Ghost Push Android Malware Responsible for Infecting 600k New Users Daily

The Ghost Push malware comes with those Android apps that are available at non-Google app stores.

The newly discovered Android malware dubbed as Ghost Push Malware has the capability of compromising a massive number of new devices (more than 600,000) on a daily basis. 

The malware has been detected by a famous Android developer Cheetah Mobile. The same company is responsible for producing some very popular apps such as Clean Master, CM Security, Battery Doctor, CM Launcher and CM Browser.

According to the claims by Cheetah Mobile’s security research team, currently, this malware has managed to infect around 14,847 mobile devices from 3,658 brands. 

The most affected users have been identified to reside in regions like Russia, India, Eastern Europe, the Middle East, Southern China, Mexico, Venezuela, and South-East Asia.

The researchers have detected around 39 apps. These apps are distributed via unofficial channels and the apps were bundled with Ghost Push malware.

Ghost Push an Uninstallable Infection

The Ghost Push Malware’s trail was tracked by the firm’s security researchers after they identified support topics on various random Android forums where users asked for help in deleting some uninstallable apps.

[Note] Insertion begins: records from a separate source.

-- ==== Sys2Proof/Tests/Slice0.lean ====
section
/-! SUPPORT. Tests: what each well-formedness check refuses, and for each statement states that meet its hypotheses, clause by clause. -/
open Sys2Proof Sys2Proof.Machine Sys2Proof.Safety
namespace Sys2Proof.Tests
set_option exponentiation.threshold 512

/-! ### Well-formedness -/

/-- Each check of Instr.wf refuses a command that its interface cannot carry. -/
theorem test_ill_formed : (∀ i ∈ [Instr.dispatchTurn [⟨some [], {}⟩], .dispatchTurn [⟨none, { remote := [(2 ^ 64, 0)] }⟩],
    .dispatchTurn [⟨none, { host := [(2 ^ 64, 0)] }⟩], .staleCommand 0 (some []), .bar4Write 0 [], .bar4Write (2 ^ 40) [0], .bar4Read 0 0,
    .bar4Read 0 4097, .bar4Read (2 ^ 40) 1, .debugWindowRead 0 0, .debugWindowRead 0xFFFF 2, .ownerKeyInstall 0 [], .powerSample ⟨65536, 0⟩,
    .powerSample ⟨0, 2 ^ 20⟩, .coolantSample ⟨[], [], 0, 0, 0, 0, false, []⟩, .canaryMeasure [], .registerWrite false 0 0 0,
    .registerWrite false 0 9 0, .registerWrite true 0x40000 4 0], i.wf = false) := by decide

/-- A frame longer than any port carries is refused. -/
theorem test_long_frame : (Instr.recordDatagramRx 0 (List.replicate 9217 0) true).wf = false := by
  show decide ((List.replicate 9217 (0 : Byte)).length ≤ 9216) = false
  rw [List.length_replicate]; decide

set_option maxRecDepth 8000 in
/-- A coolant reading of the wrong size, a temperature and a flow that their registers do not hold are refused. -/
theorem test_ill_coolant : CoolReading.wf ⟨[0, 0, 0, 0], List.replicate 256 0, 0x8000, 0, 0, 0, false, []⟩ = false ∧
    CoolReading.wf ⟨[0, 0, 0, 0], List.replicate 256 0, 0, 0, 0, 65536, false, []⟩ = false ∧
    CoolReading.wf ⟨[0, 0, 0, 0], List.replicate 256 0, 0x7FFF, -0x8000, 0, 65535, false, []⟩ = true := by decide

/-- The table gives its rows no bits, so no word spells a command. -/
theorem test_no_word : decodeTableWord 0 0 = none ∧ (State.reset.withFetchWord 0 0) = State.reset := by decide

/-! ### States -/

/-- A state that is ON and runs, with its digital part changed. -/
def work (f : Dev → Dev) : State := { mc := {}, dev := f { err := { fatalState := 0 } }, pending := [] }

/-- The same with its management part changed. -/
def mcOf (f : Mc → Mc) : State := { mc := f {}, dev := { err := { fatalState := 0 } }, pending := [] }

/-- A state in a power state. -/
def powered (p : PowerState) : State := mcOf fun m => { m with pwr := { m.pwr with state := p } }

/-! ### The step, reset, whole-machine rules -/

theorem test_step : (work id).pending = [] ∧ ({ work id with pending := [.powerOff] } : State).pending = .powerOff :: [] := by decide

theorem test_mc_ranges : McInv State.reset.mc := by constructor <;> decide

/-- A command of each kind that the whole-machine rules name answers a next state. -/
theorem test_whole_machine : (∃ t, Machine.exec (.requireSigned true) (powered .standby) = .next t ∧ t.mc.requireSigned = true) ∧
    (∃ t, Machine.exec (.fence 3 (.ecc 0)) (work id) = .next t ∧ Tbl.get 0 3 t.mc.fences = 1) ∧
    (powered .standby).mc.pwr.state ≠ .on ∧ (work fun d => { d with err := { d.err with fatalState := 2 } }).dev.fatal = true := by
  refine ⟨⟨_, rfl, by decide⟩, ⟨_, rfl, by decide⟩, by decide, by decide⟩

/-! ### The management controller -/

theorem test_power_states : (powered .off).mc.pwr.state = .off ∧
    (mcOf fun m => { m with pwr := { m.pwr with state := .off, uvlo := true } }).mc.pwr.uvlo = true ∧ (powered .off).mc.pwr.uvlo = false ∧ (powered .standby).mc.pwr.state = .standby ∧
    (mcOf fun m => { m with pwr := { m.pwr with state := .standby }, cool := { m.cool with flow := 1000 } }).mc.mayPowerOn = true ∧
    (work id).mc.pwr.state = .on := by decide

theorem test_management : (powered .standby).mc.pwr.state ≠ .off ∧ (work id).live = true ∧ bits (0x28#64).toNat 0 6 ≤ 40 ∧
    40 < bits (0x29#64).toNat 0 6 := by decide

theorem test_samples : (work id).mc.pwr.state = .on ∧ (powered .standby).mc.pwr.state ≠ .off ∧
    (powered .standby).mc.cool.flowLow = false ∧ 
    (3600000000 : Nat) < 72001 * (mcOf fun m => { m with pwr := { m.pwr with input := 50000 } }).mc.pwr.input ∧ (work id).mc.pwr.request ≠ 0 ∧
    (mcOf fun m => { m with cool := { m.cool with valveFixed := true, valve := 2, valveActual := 0 } }).mc.cool.valveActual + 2 ≤
      (mcOf fun m => { m with cool := { m.cool with valveFixed := true, valve := 2, valveActual := 0 } }).mc.opening := by decide

theorem test_taps : (mcOf fun m => { m with testMode := true }).mc.testMode = true ∧ (mcOf fun m => { m with testMode := true }).mc.pwr.state = .on ∧
    ∀ i ∈ [0, 1, 4, 5, 6, 7], ((mcOf fun m => { m with taps := [(0, { ir := i })] }).mc.tap 0).ir = i := by
  decide

/-! ### Descriptors -/

/-- A channel that runs with one entry at HEAD and a completion ring. -/
def chan1 : Chan := { state := .running, sqBase := 0x1000, tail := 1, phase := true, cqBase := 0x2000, cqLog2 := 4 }

/-- A running state whose channel `c` has an entry at HEAD, with the digital part changed. -/
def ring (c : Nat) (f : Dev → Dev) : State := work fun d => (f d).setChan c chan1

/-- A descriptor of an opcode with operand fields (offset, value). -/
def desc (opcode : BitVec 8) (fs : List (Nat × Nat)) : Desc :=
  { hdr := 1, opcode := opcode, ops := BitVec.ofNat 352 (fs.map fun p => p.2 * 2 ^ (8 * (p.1 - 0x10))).sum }

/-- The entry that a descriptor is on channel `c`. -/
def ent (c : Nat) (x : Desc) : Entry := ⟨c, x, {}, true⟩

/-- A plot of one core, head and tail. -/
def recOf (pid core : Nat) : PlotRec := {
  plotId := pid, coreCount := 1, firstEntry := 0, fold := 0, chainMode := 0, sumFmt := 0, partner := 0xFF
  prevDevice := 0xFFFF, nextDevice := 0xFFFF, firstPosition := 0, plotCores := 1, entries := [⟨core, true, true, 0, 0, 0, 0⟩] }

/-- A tile word: rows 0 and 1, columns 0 and 1 of core 0, FP32. -/
def tile0 : Nat := 2 * 2 ^ 20 + 2 * 2 ^ 40

/-- Plot 0 on core 0. -/
def plotted (d : Dev) : Dev := d.setPlot 0 { lay := recOf 0 0 }

/-- Plot 0 on core 0, whose tile is allocated. -/
def tiled (d : Dev) : Dev := (plotted d).setCore 0 { tiles := [⟨tile0, 0, none, 16, none⟩] }

/-- A stored graph of one node with one patch slot. -/
def graph0 : Graph := { base := 0, nodes := [List.replicate 64 0#8], patches := [0x4000], slots := [7] }

/-- Graph 3 stored. -/
def graphed (d : Dev) : Dev := d.setGraph 3 (some graph0)

/-- Memory that holds the source of a graph of one NOP, 256 bytes from address 0 (R363 to R365). -/
def graphSource (d : Dev) : Dev := { d with mem :=
  [(0, 76), (1, 71), (2, 80), (3, 72), (4, 1), (6, 1), (12, 134), (13, 65), (14, 215), (15, 114), (192, 1), (252, 106), (253, 161),
   (254, 176), (255, 47)] }

/-- Memory that holds a layout image with plot 5 on core 7, 104 bytes from address 0 (R130 to R134). -/
def layoutImage (d : Dev) : Dev := { d with mem :=
  [(0, 76), (1, 76), (2, 65), (3, 89), (4, 1), (6, 1), (8, 104), (12, 221), (13, 112), (14, 66), (15, 132), (18, 1), (64, 5), (66, 1),
   (73, 255), (74, 255), (75, 255), (76, 255), (77, 255), (80, 1), (96, 7), (98, 3)] }

theorem test_dispatched : dispatches (.nop 0 (desc 0 []) {}) (ent 0 (desc 0 [])) (ring 0 id) := by decide

theorem test_rejected : verdictAt (ring 0 id) (ent 0 (desc 0x03 [(0x10, 1)])) = .reject stDescriptorInvalid ∧
    entryOf (.progressScan 0 (desc 0x03 [(0x10, 1)]) {}) = some (ent 0 (desc 0x03 [(0x10, 1)])) ∧ takes (ring 0 id) 0 = true := by decide

theorem test_held : verdictAt (ring 0 id) (ent 0 (desc 0x02 [(0x10, 1), (0x18, 5)])) = .wait .event ∧
    verdictAt (ring 4 fun d => { d with jobs := [{ (d.addJob 4 1 (desc 0x12 []) {} none 0).2 with phase := .active }] })
      (ent 4 (desc 0x12 [(0x12, 1)])) = .busy := by decide

/-- A channel that waits for event 5 to reach 1, and one held by BARRIER. -/
def waiting (w : Wait) (d : Dev) : Dev :=
  d.setChan 0 { chan1 with state := .waiting, wait := w, held := some ⟨1, desc 0x02 [(0x10, 1), (0x18, 5)], false, w⟩ }

theorem test_waits :
    ((work fun d => (waiting .event d).setEvent 5 1).dev.chan 0).state = .waiting ∧
    waitOver (work fun d => (waiting .event d).setEvent 5 1).dev 0 ⟨1, desc 0x02 [(0x10, 1), (0x18, 5)], false, .event⟩ = true ∧
    waitOver (work (waiting .event)).dev 0 ⟨1, desc 0x02 [(0x10, 1), (0x18, 5)], false, .event⟩ = false ∧
    waitOver (work (waiting .barrier)).dev 0 ⟨1, desc 0x02 [(0x10, 1), (0x18, 5)], false, .barrier⟩ = true := by decide

/-- A dispatched descriptor: number 0 of channel 0. -/
def job0 (x : Desc) (p : Phase) : Job := { ({} : Dev).addJob 0 1 x {} none 0 |>.2 with phase := p }

/-- A state with one dispatched descriptor. -/
def jobbed (x : Desc) (p : Phase) (f : Dev → Dev) : State := work fun d => f { d with jobs := [job0 x p], nextJob := 1 }

theorem test_barrier : dispatches (.nop 0 { desc 0 [] with cflags := 1 } {}) (ent 0 { desc 0 [] with cflags := 1 })
      (work fun d => { d with jobs := [job0 (desc 0 []) .done], nextJob := 1 }.setChan 0 chan1) ∧
    verdictOf {} (jobbed (desc 0 []) .done id).dev 0 ⟨1, { desc 0 [] with cflags := 1 }, false, .none⟩ {} none = .go := by decide

theorem test_events : dispatches (.recordEvent 0 (desc 1 [(0x10, 1), (0x18, 5), (0x1A, 0xFFFF)]) {})
      (ent 0 (desc 1 [(0x10, 1), (0x18, 5), (0x1A, 0xFFFF)])) (ring 0 id) ∧
    (∀ add, (eventRecord 3 2 add).1 = if add then 5 else 3) ∧
    (let s := jobbed (desc 1 [(0x10, 1), (0x18, 5), (0x1A, 0xFFFF)]) .queued id
     s.live = true ∧ (s.dev.job 0).map (·.desc.code) = some 1 ∧ s.dev.earlierDone 0 0 none = true ∧
       eventLocal s.dev (desc 1 [(0x10, 1), (0x18, 5), (0x1A, 0xFFFF)]) = true) ∧
    eventLocal (jobbed (desc 1 [(0x10, 1), (0x18, 5), (0x1A, 9)]) .queued id).dev (desc 1 [(0x10, 1), (0x18, 5), (0x1A, 9)]) = false ∧
    (({ rx := [⟨8, 0xFFFF, 9, List.replicate 16 0, 0, 0, 1⟩] } : Port).requestOf 8).isSome = true := by decide

set_option maxRecDepth 100000 in
theorem test_graphs : dispatches (.freeGraph 0 (desc 0x73 [(0x10, 3)]) {}) (ent 0 (desc 0x73 [(0x10, 3)])) (ring 0 graphed) ∧
    dispatches (.storeGraph 0 (desc 0x70 [(0x18, 256), (0x1C, 3)]) {}) (ent 0 (desc 0x70 [(0x18, 256), (0x1C, 3)]))
      (ring 0 graphSource) ∧
    dispatches (.patchGraph 4 (desc 0x72 [(0x10, 3), (0x13, 1), (0x18, 9)]) {}) (ent 4 (desc 0x72 [(0x10, 3), (0x13, 1), (0x18, 9)]))
      (ring 4 graphed) ∧
    dispatches (.launchGraph 4 (desc 0x71 [(0x10, 3)]) {}) (ent 4 (desc 0x71 [(0x10, 3)])) (ring 4 graphed) := by decide

theorem test_arming :
    dispatches (.accPreloadStream 4 (desc 0x50 [(0x18, 0x1000), (0x20, 4), (0x26, 1), (0x32, 1)]) {})
      (ent 4 (desc 0x50 [(0x18, 0x1000), (0x20, 4), (0x26, 1), (0x32, 1)])) (ring 4 plotted) ∧
    dispatches (.accPreloadDisarm 4 (desc 0x50 [(0x26, 1), (0x27, 8)]) {}) (ent 4 (desc 0x50 [(0x26, 1), (0x27, 8)])) (ring 4 plotted) ∧
    dispatches (.accFinishStream 4 (desc 0x53 [(0x24, 1), (0x25, 8)]) {}) (ent 4 (desc 0x53 [(0x24, 1), (0x25, 8)])) (ring 4 plotted) ∧
    dispatches (.accFinishStream 4 (desc 0x53 [(0x24, 1), (0x25, 4), (0x38, 4)]) {}) (ent 4 (desc 0x53 [(0x24, 1), (0x25, 4), (0x38, 4)]))
      (ring 4 plotted) := by decide

theorem test_tiles :
    dispatches (.accRelease 4 (desc 0x52 [(0x10, tile0)]) {}) (ent 4 (desc 0x52 [(0x10, tile0)])) (ring 4 tiled) ∧
    (entered (ring 4 tiled) (ent 4 (desc 0x52 [(0x10, tile0)]))).tilesFree 0 [tile0] = true ∧
    dispatches (.accPreload 4 (desc 0x50 [(0x10, tile0), (0x27, 1)]) {}) (ent 4 (desc 0x50 [(0x10, tile0), (0x27, 1)])) (ring 4 plotted) ∧
    (let s := jobbed (desc 0x50 [(0x10, tile0), (0x27, 1)]) .active tiled
     s.live = true ∧ (s.dev.job 0).isSome = true ∧ s.dev.tilesFree 0 [] = true ∧ (s.dev.core 0).fenced = false ∧
       bit ((desc 0x50 [(0x10, tile0), (0x27, 1)]).op 0x27 1) 0 = true) := by decide

set_option maxRecDepth 100000 in
theorem test_layouts : (∀ f ∈ [0, 1, 2], (jobbed (desc 0x11 [(0x1E, f)]) .active plotted).dev.plot ((desc 0x11 [(0x1E, f)]).op 0x1C 2) =
      some { lay := recOf 0 0 } ∧ (desc 0x11 [(0x1E, f)]).op 0x1E 2 = f) ∧
    (∀ b ∈ [false, true], let s := ring 0 fun d => { layoutImage d with detected := if b then [⟨7, stCodeViolation, 1, [], none, 0⟩] else [] }
      let x := desc 0x10 [(0x18, 104)]
      dispatches (.loadLayout 0 x {}) (ent 0 x) s ∧ faultWaits s.dev (parseLayout ((entered s (ent 0 x)).readOr {} (x.op 0x10 8) (x.op 0x18 4))) = b) ∧
    dispatches (.evictGrove 4 (desc 0x12 [(0x12, 3)]) {}) (ent 4 (desc 0x12 [(0x12, 3)])) (ring 4 plotted) ∧
    dispatches (.tableSync 4 (desc 0x42 []) {}) (ent 4 (desc 0x42 [])) (ring 4 id) ∧ codeMet {} = none := by decide

theorem test_copy : dispatches (.copy 4 (desc 0x60 [(0x10, 0x1000), (0x18, 0x2000), (0x20, 8), (0x28, 0xFF)]) {})
      (ent 4 (desc 0x60 [(0x10, 0x1000), (0x18, 0x2000), (0x20, 8), (0x28, 0xFF)])) (ring 4 id) ∧
    plainMem (addrLocal 0x1000) = true ∧ plainMem (addrLocal 0x1007) = true := by decide

/-! ### Turns, chains, completions, channel control -/

/-- The 64 bytes of a descriptor of zeros with PHASE 1 and this opcode, its CRC given (R346). -/
def entry64 (op : Byte) (crc : Bytes) : Bytes := [1, op] ++ List.replicate 58 0 ++ crc

/-- A NOP in a ring. -/
def nop64 : Bytes := entry64 0 [0x6A, 0xA1, 0xB0, 0x2F]

/-- A TABLE_SYNC as a chain link. -/
def sync64 : Bytes := entry64 0x42 [0xBF, 0xCD, 0x6E, 0x6A]

/-- Bytes of memory from an address, the zeros left out. -/
def memAt (a : Nat) (b : Bytes) : Tbl Byte := ((b.zipIdx a).filter fun p => p.1 ≠ 0).map fun p => (p.2, p.1)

When the team dug deeper and surveyed these apps, it was detected that the malware that was hidden in their codes actually roots the victim’s phone and automatically installs itself in the device’s ROM.

This helps in making the malware boot-resistant, as it manages to start automatically whenever the user tries to restart the phone in order to remove the app/virus. Thus, it can be stated that the countermeasures such as re-starting the device in safe mode or conducting a factory reset won’t help in deleting the malware permanently.

The firm identified an important aspect that its products CM Security and Clean Master can easily detect if your device has the infection or not.

Cheetah Mobile also offers users a remedy to delete this malware in the form of Stubborn Trojan Killer, a special app that is available at Google Play Store. The app contains descriptive step-by-step instructions regarding how to delete the malware manually.

The apps that are bugged with Ghost Push include the following:

Accurate Compass, Amazon, All-star Fruit Slash, Assistive Touch, Boom Pig, Assistive Touch, Fast Booster, Daily Racing, Fruit Slots, Hot Girls, Happy Fishing, Hot Video, Hubii News, Ice Browser, iTouch, iVideo, Indian Sexy Stories 2, Lemon Browser, Light Browser, Memory Booster, MonkeyTest, Multifunction Flashlight, Photo Clean, PinkyGirls, PronClub, SettingService, Sex Cademy, Simple Flashlight, SmartFolder, Super Mario, Talking Tom 3, TimeService, WhatsWifi, WiFiEnhancer, WiFi FTP, Wifi Speeder, WordLock, XVideo, and XVideo Codec Pack.